After Dick Morris left Clinton’s employment in 1996, he stated that he became very “disillusioned” with the actions and consequences of the Clintons in the late 1990s.

Since then he has become political commentator and critic of the Clintons (particularly Hillary), appearing on Fox News programs such as Hannity & Colmes, The O’Reilly Factor, Hannity, and on various local and nationally syndicated radio talk shows. Here, Morris regularly makes predictions about candidates and their chances of winning elections.

In July 2012, he stated that he believed that Republican presidential nominee Mitt Romney would pick Florida Senator Marco Rubio as his running mate; insisting “It’s the only choice that makes sense,” going as far as to state, “I believe Mitt Romney has known for six months that he’s going to pick Marco Rubio.” Romney would end up choosing Wisconsin Congressman Paul Ryan as his running mate.
In August 2012 Morris claimed that Bill Clinton was going to vote for Mitt Romney, but that he would still speak in favor of Obama because “his wife is hostage.”

Morris has written several books about his life and many are co-authored with his wife, Eileen McGann. He authored Condi vs. Hillary in which he argues that only Condoleezza Rice could block Hillary Clinton’s anticipated 2008 bid for the White House.

Rewriting History was published in May 2004 as a rebuttal to Hillary Clinton’s book, Living History. In it, he argues that Hillary Clinton has presented a false “nice” persona in the book.
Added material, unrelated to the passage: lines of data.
theorem Part.cascade_cores (n : Nat) : ∀ (p : Part) (j : JobId) (d : Definition) (cause : EndCause) (endTime : Time)
    (sample : Nat), p.jobs[j].defn = some d → ∃ stopped new, (j :: stopped).Nodup ∧
      (∀ k ∈ stopped, p.jobs[k].state.live = true) ∧ LinkedStops stopped new ∧
      (Part.cascade n p j cause endTime sample).cores = p.cores ++ p.endCore j d cause endTime sample :: new := by
  induction n with
  | zero => exact fun p j d cause endTime sample => Part.endWith_cores cause endTime sample fun _ _ _ => .of_cores rfl
  | succ n ih =>
    refine fun p j d cause endTime sample => Part.endWith_cores cause endTime sample fun q t ht => ?_
    cases hdt : q.jobs[t].defn with
    | none => exact .of_cores (congrArg Part.cores (Part.cascade_of_none n .linkedStop q.time 0 hdt))
    | some dt =>
      obtain ⟨stopped, new, hnodup, hlives, hlinked, hcores⟩ := ih q t dt .linkedStop q.time 0 hdt
      refine ⟨t :: stopped, q.endCore t dt .linkedStop q.time 0 :: new, hnodup, fun k hk => ?_,
        ⟨congrArg (some t :: ·) hlinked.1, fun c hc => ?_⟩, hcores⟩
      · rcases List.mem_cons.1 hk with rfl | hk
        · exact ht
        · exact hlives k hk
      · rcases List.mem_cons.1 hc with rfl | hc
        · exact ⟨_, _, rfl⟩
        · exact hlinked.2 c hc

end

end Sys2Proof.Machine
end

section
/-! SUPPORT. R12 to R14 and R126 to R128: STOP, and what an ending with its cascade leaves of the job and of its END report. -/

namespace Sys2Proof.Machine

open Sys2Proof

/-! ### The result and the END report of an ending (R27, R127) -/

section
variable {p : Part} {j : JobId} {d : Definition} {cause : EndCause} {endTime : Time} {sample : Nat}

/-- A link outcome is written into the END report with its sequence. -/
theorem ReportEntry.setOutcome_ended {e : ReportEntry} {final aux : Nat} {o' : LinkOutcome} (o : LinkOutcome)
    (hc : e.content = .ended cause final aux o') : e.setOutcome e.seq o = { e with content := .ended cause final aux o } := by
  simp only [ReportEntry.setOutcome, if_true, hc]

theorem ReportContent.ended_of_bare {c : ReportContent} {final aux : Nat} (h : c.bare = .ended cause final aux .none) :
    ∃ o, c = .ended cause final aux o := by
  cases c with
  | ended cause' final' aux' o =>
    simp only [ReportContent.bare, ReportContent.ended.injEq] at h
    obtain ⟨rfl, rfl, rfl, -⟩ := h
    exact ⟨o, rfl⟩
  | restart _ _ => cases h
  | progress _ => cases h
  | sample _ _ => cases h
  | tick _ _ => cases h

/-- The outcome that the action of a job comes to; NONE with no action. -/
def Part.outcomeOf (p : Part) (j : JobId) (d : Definition) (cause : EndCause) (endTime : Time) (sample : Nat) : LinkOutcome :=
  match d.endAction with
  | none => .none
  | some action => (p.endSteps j cause endTime sample).actionOutcome cause action

/-- The result of an ending, with the outcome of its action. -/
def Part.endResult (p : Part) (j : JobId) (d : Definition) (cause : EndCause) (endTime : Time) (sample : Nat) : Result :=
  { cause := cause, final := (p.endValues j d.work cause endTime sample).final,
    aux := (p.endValues j d.work cause endTime sample).aux, endTime := endTime,
    outcome := p.outcomeOf j d cause endTime sample }

theorem Part.endActionOf_of_defn (hd : p.jobs[j].defn = some d) : p.endActionOf j = d.endAction := by
  simp only [Part.endActionOf, hd]

/-- What an ending does once its steps are done: nothing, or its action, whose outcome it then records. -/
theorem Part.endJob_perform (hd : p.jobs[j].defn = some d) : (d.endAction = none ∧
      p.endJob j cause endTime sample = p.endSteps j cause endTime sample) ∨
    ∃ action r, d.endAction = some action ∧
      r = Part.perform (fun q t => q.endJob t .linkedStop q.time 0) (p.endSteps j cause endTime sample) cause action ∧
      p.endJob j cause endTime sample = r.recordOutcome j p.reports.nextSeq (p.outcomeOf j d cause endTime sample) := by
  rw [Part.endJob_endWith]
  cases haction : d.endAction with
  | none => exact .inl ⟨rfl, Part.endWith_none ((Part.endActionOf_of_defn hd).trans haction)⟩
  | some action =>
    refine .inr ⟨action, _, rfl, rfl, ?_⟩
    simp only [Part.endWith, (Part.endActionOf_of_defn hd).trans haction, Part.outcomeOf, haction]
Instead, he remembers her as manipulative, cold, and single-minded in her pursuit of power.

Similarly, Morris and McGann wrote Because He Could in response to Bill Clinton’s memoir My Life

50 Shades Of Politics: His Latest Book

Written by Dick Morris and Eileen McGann, this book is a relevant collection of short essays of Morris’ perspective of the current status of political dynamics of not only the U.S. but of the world. The book is uniquely written to provide the reader with a perspective that only a political insider can only provide on campaigning and politics.
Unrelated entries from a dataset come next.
-- ==== Sys2Proof/Machine/EngineOps.lean ====
section
/-! DEFINITION. The engine's shared operations: the object table and the common checks, deadlines, the tick
event, waiters, the grant pass, message lists, claims and hand-outs. -/

namespace Sys2Proof.Machine

/-! ### Objects and slots (R1, R5, R6, R12, R17) -/

/-- The object of a slot that is LIVE or DRAINING. -/
def SlotState.obj : SlotState → Option Obj
  | .free => none
  | .live o => some o
  | .draining o => some o

def SlotState.byte : SlotState → Byte
  | .free => 0 | .live _ => 1 | .draining _ => 2

/-- Changes the object of a slot, which keeps its state. -/
def SlotState.modObj (f : Obj → Obj) : SlotState → SlotState
  | .free => .free
  | .live o => .live (f o)
  | .draining o => .draining (f o)

/-- The freeing of a slot (R17): FREE, with the generation advanced. -/
def Slot.freed (s : Slot) : Slot := { gen := nextGen s.gen, state := .free }

def Part.resource? : Part → Option Resource
  | .resource r => some r
  | .signal _ | .queue _ => none

def Part.signal? : Part → Option Signal
  | .signal g => some g
  | .resource _ | .queue _ => none

def Part.queue? : Part → Option Queue
  | .queue q => some q
  | .resource _ | .signal _ => none

/-- The wait list of an object (R51). -/
def Part.waitList : Part → List Stamp
  | .resource r => r.waitList
  | .signal g => g.waitList
  | .queue q => q.waitList

def Part.setWaitList (ws : List Stamp) : Part → Part
  | .resource r => .resource { r with waitList := ws }
  | .signal g => .signal { g with waitList := ws }
  | .queue q => .queue { q with waitList := ws }

/-- Every slot number, in ascending order. -/
def slotNumbers : List (Fin 48) := List.finRange 48

namespace Hub

def slot (h : Hub) (i : Fin 48) : Slot := h.slots[i]

def setSlot (h : Hub) (i : Fin 48) (s : Slot) : Hub := { h with slots := h.slots.set i s }

/-- The object of a slot that is LIVE or DRAINING. -/
def objAt (h : Hub) (i : Fin 48) : Option Obj := (h.slot i).state.obj

/-- Changes the object of a slot, which keeps its state and generation. -/
def modObj (h : Hub) (i : Fin 48) (f : Obj → Obj) : Hub :=
  h.setSlot i { h.slot i with state := (h.slot i).state.modObj f }

def setPart (h : Hub) (i : Fin 48) (p : Part) : Hub := h.modObj i fun o => { o with part := p }

/-- A slot is freed (R17). The packet-memory bytes of a queue's area, which then have no meaning (R17, R67), stay as they were:
the model's choice (log entry 28). -/
def freeSlotAt (h : Hub) (i : Fin 48) : Hub := h.setSlot i (h.slot i).freed

/-- The slot that a handle names while it is valid (R4). -/
def slotOf (h : Hub) (hd : Handle) : Option (Fin 48) :=
  if lt : hd.slot < 48 then
    let i : Fin 48 := ⟨hd.slot, lt⟩
    if (h.slot i).gen = hd.gen ∧ (h.slot i).state ≠ .free then some i else none
  else none

/-- The common checks on a handle (R5), in their order, for a request that accepts the kinds `kind?` recognises; QUERY alone
is exempt from the DRAINING check. -/
def checkHandle {α : Type} (h : Hub) (l : Link) (hd : Handle) (kind? : Part → Option α) (isQuery : Bool) :
    Except ResultCode (Fin 48 × Obj × α) :=
  if lt : hd.slot < 48 then
    let i : Fin 48 := ⟨hd.slot, lt⟩
    let s := h.slot i
    match s.state.obj with
    | none => .error .stale
    | some o =>
      if s.gen ≠ hd.gen then .error .stale
      else if s.state = .draining o ∧ isQuery = false then .error .draining
      else
        match kind? o.part with
        | none => .error .wrongKind
        | some p => if LinkSet.has o.access l then .ok (i, o, p) else .error .denied
  else .error .badHandle

/-- The creator right or MANAGE (R6). -/
def creatorOrManage (h : Hub) (l : Link) (o : Obj) : Bool := decide (o.creator = l) || h.manages l

/-- The slot of the LIVE or DRAINING object with a name (R7, R8). -/
def findName (h : Hub) (name : List Byte) : Option (Fin 48) :=
  slotNumbers.find? fun i =>
    match h.objAt i with
    | some o => o.name == some name
    | none => false

/-- The lowest-numbered FREE slot (R12). -/
def lowestFree (h : Hub) : Option (Fin 48) := slotNumbers.find? fun i => (h.slot i).state == .free

/-- Checks 1 to 3 of every CREATE request (R11): the slot and the discipline to use, or the refusal. -/
def createChecks (h : Hub) (l : Link) (c : CreateCommon) : Except ResultCode (Fin 48 × Discipline) :=
  if c.name ≠ [] ∧ (h.findName c.name).isSome then .error .nameTaken
  else
    match h.lowestFree with
    | none => .error .noSlot
    | some i =>
      match disciplineOf c.discipline with
      | none => .error .outOfRange
      | some d =>
        if c.name.all nameByteOk && accessByteOk c.access && LinkSet.has (linkSetOf c.access) l then .ok (i, d)
        else .error .outOfRange

/-- A CREATE request that passed every check takes its slot (R12) and is answered OK with the handle. -/
def create (h : Hub) (l : Link) (rq : Request) (c : CreateCommon) (i : Fin 48) (d : Discipline) (p : Part) : Hub :=
  let o : Obj := { name := if c.name = [] then none else some c.name, creator := l, access := linkSetOf c.access,
                   discipline := d, part := p }
  let hd : Handle := { slot := i, gen := (h.slot i).gen }
  (h.setSlot i { h.slot i with state := .live o }).reply l rq .ok hd.bytes none

/-- Whether a LIVE or DRAINING queue names a handle as its companion (R16). -/
def namedAsCompanion (h : Hub) (hd : Handle) : Bool :=
  slotNumbers.any fun i =>
    match (h.objAt i).bind fun o => o.part.queue? with
    | some q => q.companion == some hd
    | none => false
Overview: For the past fifty years, I’ve been immersed in the thrilling kaleidoscope of American politics.
It’s been an amazing journey and unexpected evolution as I passed
through the shades of political coloration from blue through purple to bright red.
I’ve changed along the way. As a student in the 1960s, I began my career on the left side of the political spectrum—embedded in the darkest shade of radical blue Democratic party politics. From there, as a political consultant, I progressed to another shade—
purple, the result of combining blue and red to form a new color. That’s when I worked with both parties, sometimes in that extinct arena of politics formerly known as bipartisan cooperation. It was clothed in purple that I helped Bill Clinton pass landmark legislation like welfare reform, with bipartisan support.
The rest of my journey—from purple to red—was largely involuntary. As Ronald Reagan once said, “I didn’t leave the Democratic Party. It left me.”1 Bipartisanship stopped working as the Democrats lurched so far to the left that I didn’t recognize them or support their agenda. So, ultimately, I became a bright red Republican.
Fifty years of laboring through the labyrinth of competing shades and hues of party politics gave me a unique vantage point and understanding of the perspectives and workings of both the right and the left.
I understood them both and I also understood that—at that time—things were not always so black and white.
Instead, there seemed to be at least 50 shades of politics.
I’ve advised Democrats and Republicans, men and women, conservatives and liberals. And I’ve helped elect 19 senators and governors (11 Republicans and 8 Democrats) and the presidents or prime ministers of 12 foreign countries.